[Stored data]

━━━━━━━━━━━━━━━━━━━━━━━━━━━━━━

-- ==== Sys2Proof/Machine/Dispatch.lean ====
section
/-! DEFINITION. The meaning of every instruction, one arm for each constructor. -/

namespace Sys2Proof.Machine
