/-- 10 R142, R144, R147; 11 R162; 15 R248: what each fence has performed when it completes: FENCE.C the stores of the masked
classes; FENCE.P the stores on its from-paths, seen on its to-paths; FENCE.S at T, C or D every store of the context, seen on
every path of its die, and at P or S, with those its loads have read, seen by every observer and acknowledged. No load made
ahead in the masked classes, on the to-paths, or at all stands for one after it; of the context nothing else but the pc
changes. FENCE.P with an empty set has no effect. On a Bureau FENCE.P from P2 and FENCE.S wait for the reads of queued GATHs
and MMAGs. 10 R147, 13 R203: FENCEI is a fence at scope D: every earlier store of the context is then visible on every path
of its die; what the context has fetched or loaded ahead is discarded. A Bureau first waits for the reads of its queued GATHs
and MMAGs. 13 R207, 07 R105: CTAIL, of a queue of the context's function, is a release at scope S and then a write of QTAIL,
which takes effect only within the forward window; every store of the context is then visible everywhere and acknowledged.
Another queue traps PROT with xa. 02 R16, 15 R249, 10 R148: FENCE.A orders as FENCE.S and then arrives in the open phase of
the group, whose last expected arrival opens the next phase; an arrival that is repeated or not yet expected waits. BWAIT
waits for the phase the thread last arrived in, and acquires. A thread that is no member of a live group with that id traps
PROT. -/
def Obligations.FencesAndReleases : Prop :=
  (∀ (s : State) (mask : BitVec 16) (pf pt : BitVec 5) (sc : Scope),
    let mine := fun r : StoreRec => r.ctx = some s.me.uid ∧ r.lost = false
    let wide := sc = .p ∨ sc = .s
    let fr := pf &&& s.me.pathSet
    (∃ t, exec (.fenceC mask) s = .next t ∧
      t.me = { s.me.done 0 4 with ahead := s.me.ahead.filter (fun a => !mask.getLsbD a.cls.val) } ∧
      ∀ r ∈ t.stores, mine r → mask.getLsbD r.cls.val = true → r.performed = true ∧ (r.mode ≠ .early → r.applied = true)) ∧
    (fr = 0 ∨ pt = 0 → exec (.fenceP pf pt) s = .next (s.goOn 4)) ∧
    (fr ≠ 0 → pt ≠ 0 → fr.getLsbD (pathIdx .p2) = true → s.p2Waits = true → exec (.fenceP pf pt) s = .next s) ∧
    (fr ≠ 0 → pt ≠ 0 → fr.getLsbD (pathIdx .p2) = false ∨ s.p2Waits = false → ∃ t, exec (.fenceP pf pt) s = .next t ∧
      t.me = { s.me.done 0 4 with ahead := s.me.ahead.filter (fun a => !pt.getLsbD (pathIdx a.path)) } ∧
      ∀ r ∈ t.stores, mine r → fr.getLsbD (pathIdx r.path) = true →
        (r.mode ≠ .early → r.applied = true) ∧ (r.mode = .early → ∀ i, pt.getLsbD i = true → r.paths.getLsbD i = true)) ∧
    (s.p2Waits = true → exec (.fenceS sc) s = .next s) ∧
    (s.p2Waits = false → s.NoneLost → ∃ t, exec (.fenceS sc) s = .next t ∧
      t.me = { s.me.done 0 4 with seen := if wide then [] else s.me.seen, ahead := [] } ∧
      (∀ r ∈ t.stores, s.me.owns r = true → r.visibleAll r.die = true ∧ (wide → r.everywhere = true ∧ r.acked = true)) ∧
      (wide → ∀ r ∈ t.stores, (∃ e ∈ s.me.seen, e.1 = r.id) → r.lost = false → r.everywhere = true))) ∧
  (∀ (s : State),
    (s.p2Waits = true → exec .fencei s = .next s) ∧
    (s.p2Waits = false → s.NoneLost →
      ∃ t, exec .fencei s = .next t ∧ t.me = { s.me.done 0 4 with fetched := [], ahead := [] } ∧
        ∀ r ∈ t.stores, s.me.owns r = true → r.visibleAll r.die = true)) ∧
  (∀ (s : State) (a b : XReg), s.ReadyX [a, b] →
    let q := (s.rx a).toNat
    let v := (s.rx b).setWidth 32
    let ahead := (v.toNat + 2 ^ 32 - (s.queue q).qtail.toNat) % 2 ^ 32
    (q < 8192 → (s.queue q).owner = s.me.fn → s.p2Waits = false → s.NoneLost →
      ∃ t, exec (.ctail a b) s = .next t ∧ t.me = { s.me.done 0 4 with seen := [], ahead := [] } ∧
        (∀ r ∈ t.stores, s.me.owns r = true → r.everywhere = true ∧ r.acked = true) ∧
        t.queue q = { s.queue q with qtail := if 1 ≤ ahead ∧ ahead ≤ 2 ^ 31 - 1 then v else (s.queue q).qtail } ∧
        ∀ p, p ≠ q → t.queue p = s.queue p) ∧
    (8192 ≤ q ∨ (s.queue q).owner ≠ s.me.fn → exec (.ctail a b) s = .next (s.deliverAt .prot s.me.pc (s.rx a)))) ∧
  (∀ (s : State) (sc : Scope) (a : XReg), s.me.kind = .thread → s.ReadyX [a] →
    let n := (s.rx a).toNat
    let g := Assoc.get ⟨0, 0, 0, 0⟩ s.groups n
    let live := n ≤ 0xFFF ∧ Assoc.has s.groups n = true
    (∀ m, live → s.me.members.find? (fun m => m.gid == n) = some m →
      (s.NoneLost → (m.last = some g.phase ∨ g.phase < m.since) → ∃ t, exec (.fenceA sc a) s = .next t ∧
        t.me = { s.me with seen := t.me.seen, ahead := [] } ∧ t.groups = s.groups) ∧
      (s.NoneLost → m.last ≠ some g.phase → m.since ≤ g.phase → ∃ t, exec (.fenceA sc a) s = .next t ∧
        t.me = { s.me.done 0 4 with seen := t.me.seen, ahead := [], members := s.me.members.map (fun q =>
          if q.gid = n then { q with last := some g.phase } else q) } ∧
        Assoc.get ⟨0, 0, 0, 0⟩ t.groups n = (if g.arrived + 1 = g.expected then ⟨g.count, g.phase + 1, g.count, 0⟩
          else ⟨g.count, g.phase, g.expected, g.arrived + 1⟩) ∧
        (∀ k, k ≠ n → Assoc.get ⟨0, 0, 0, 0⟩ t.groups k = Assoc.get ⟨0, 0, 0, 0⟩ s.groups k) ∧
        ∀ r ∈ t.stores, s.me.owns r = true → r.visibleAll r.die = true) ∧
      (m.last = some g.phase → exec (.bwait sc a) s = .next s) ∧
      (m.last ≠ some g.phase → exec (.bwait sc a) s = .next { s with me := { s.me.done 0 4 with
        ahead := [], members := s.me.members.map (fun q => if q.gid = n then { q with last := none } else q) } })) ∧
    (¬live ∨ (∀ m ∈ s.me.members, m.gid ≠ n) →
      exec (.fenceA sc a) s = .next (s.deliverAt .prot s.me.pc (s.rx a)) ∧
      exec (.bwait sc a) s = .next (s.deliverAt .prot s.me.pc (s.rx a))))

/-- 15 R250, 09 R134: HPOST posts an iteration inside the window of 64 above the front F, which then moves past every posted
iteration that follows it; it waits beyond the window, and an iteration below F changes nothing. It releases first: every
store of the context has performed, and a Bureau's reads on P2 as well (10 R150). HWAIT goes on once F is above xa, and
acquires. A slot the launch does not hold traps PROT. 15 R251, R252; 02 R24; 05 R84: HFSET fills an empty flag, with a
register group, VL and VTYPE or without one, after a release at scope C; a full flag, or a group that overlaps one already
published, traps HANDOFF. HFSET.CLR empties a flag without a group and leaves an empty one; HFWAIT waits for the state it
names, and acquires. A Bureau's release waits for its reads on P2 (10 R150). -/
def Obligations.RingAndFlags : Prop :=
  (∀ (s : State) (l : Fin 16) (a : XReg), s.ReadyX [a] →
    let n := (s.rx a).toNat
    (s.loopSlot l = none → exec (.hpost l a) s = .next (s.deliverAt .prot s.me.pc (BitVec.ofNat 64 l.val)) ∧
      exec (.hwait l a) s = .next (s.deliverAt .prot s.me.pc (BitVec.ofNat 64 l.val))) ∧
    ∀ i, s.loopSlot l = some i →
      let h := s.hatchAt i
      let f := h.f.toNat
      let posted := fun j : Nat => decide (j < f) || j == n || (decide (j < f + 64) && h.win.getLsbD (j - f))
      (n < f → exec (.hwait l a) s = .next { s with me := { s.me.done 0 4 with ahead := [] } }) ∧
      (f ≤ n → exec (.hwait l a) s = .next s) ∧ (s.p2Waits = true → exec (.hpost l a) s = .next s) ∧
      (s.p2Waits = false → s.NoneLost → f + 64 ≤ n → ∃ t, exec (.hpost l a) s = .next t ∧ t.me = s.me ∧ t.dies = s.dies) ∧
      (s.p2Waits = false → s.NoneLost → n < f + 64 → f + 64 < 2 ^ 64 → ∃ t h', exec (.hpost l a) s = .next t ∧ t.me = s.me.done 0 4 ∧ t.hatchAt i = h' ∧
        (∀ k : Fin 16, k ≠ i → t.hatchAt k = s.hatchAt k) ∧ (∀ r ∈ t.stores, s.me.owns r = true → r.performed = true) ∧
        (n < f → h' = h) ∧
        (f ≤ n → f ≤ h'.f.toNat ∧ (∀ j, j < h'.f.toNat → posted j = true) ∧ posted h'.f.toNat = false ∧
          ∀ k, k < 64 → h'.win.getLsbD k = posted (h'.f.toNat + k)))) ∧
  (∀ (s : State) (f : Fin 32) (b : VReg) (full : Bool),
    let h := s.flag f
    let only := fun (i : Instr) (h' : HFlag) =>
      (s.p2Waits = true → exec i s = .next s) ∧
      (s.p2Waits = false → s.NoneLost → ∃ t, exec i s = .next t ∧ t.me = s.me.done 0 4 ∧ t.flag f = h' ∧
        (∀ k : Fin 32, k ≠ f → t.flag k = s.flag k) ∧
        ∀ r ∈ t.stores, s.me.owns r = true → (r.ctx ≠ some s.me.uid ∨ s.me.hfPaths r.path = true) → r.performed = true)
    let traps := fun (i : Instr) => exec i s = .next (s.deliverAt .handoff s.me.pc (BitVec.ofNat 64 f.val))
    (∀ v, s.me.kind = .thread → s.me.view = some v → aligned b v.lmul = true →
      (h.full = false → s.guarding b v.lmul = none →
        only (.hfset f b) ⟨true, true, s.me.pubSlot, b, s.me.vec.vl.setWidth 16, s.me.vec.vtype, some s.me.uid⟩) ∧
      (h.full = true ∨ s.guarding b v.lmul ≠ none → traps (.hfset f b))) ∧
    (h.full = false → only (.hfsetBare f) ⟨true, false, s.me.pubSlot, 0, 0, 0, some s.me.uid⟩ ∧
      exec (.hfsetClr f) s = .next (s.goOn 4)) ∧
    (h.full = true → traps (.hfsetBare f)) ∧ (h.full = true → h.grp = true → traps (.hfsetClr f)) ∧
    (h.full = true → h.grp = false → only (.hfsetClr f) { h with full := false }) ∧
    exec (.hfwait f full) s = .next (if h.full = full then { s with me := { s.me.done 0 4 with ahead := [] } } else s))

━━━━━━━━━━━━━━━━━━━━━━━━━━━━━━

→ **Aim of the task**:
Taking the line with "t, exec (.ctail" as the first and the line with "s.queue p) ∧" as the last, retype that stretch of the data above exactly, with no other lines.

→ **Response box**:
      ∃ t, exec (.ctail a b) s = .next t ∧ t.me = { s.me.done 0 4 with seen := [], ahead := [] } ∧
        (∀ r ∈ t.stores, s.me.owns r = true → r.everywhere = true ∧ r.acked = true) ∧
        t.queue q = { s.queue q with qtail := if 1 ≤ ahead ∧ ahead ≤ 2 ^ 31 - 1 then v else (s.queue q).qtail } ∧
        ∀ p, p ≠ q → t.queue p = s.queue p) ∧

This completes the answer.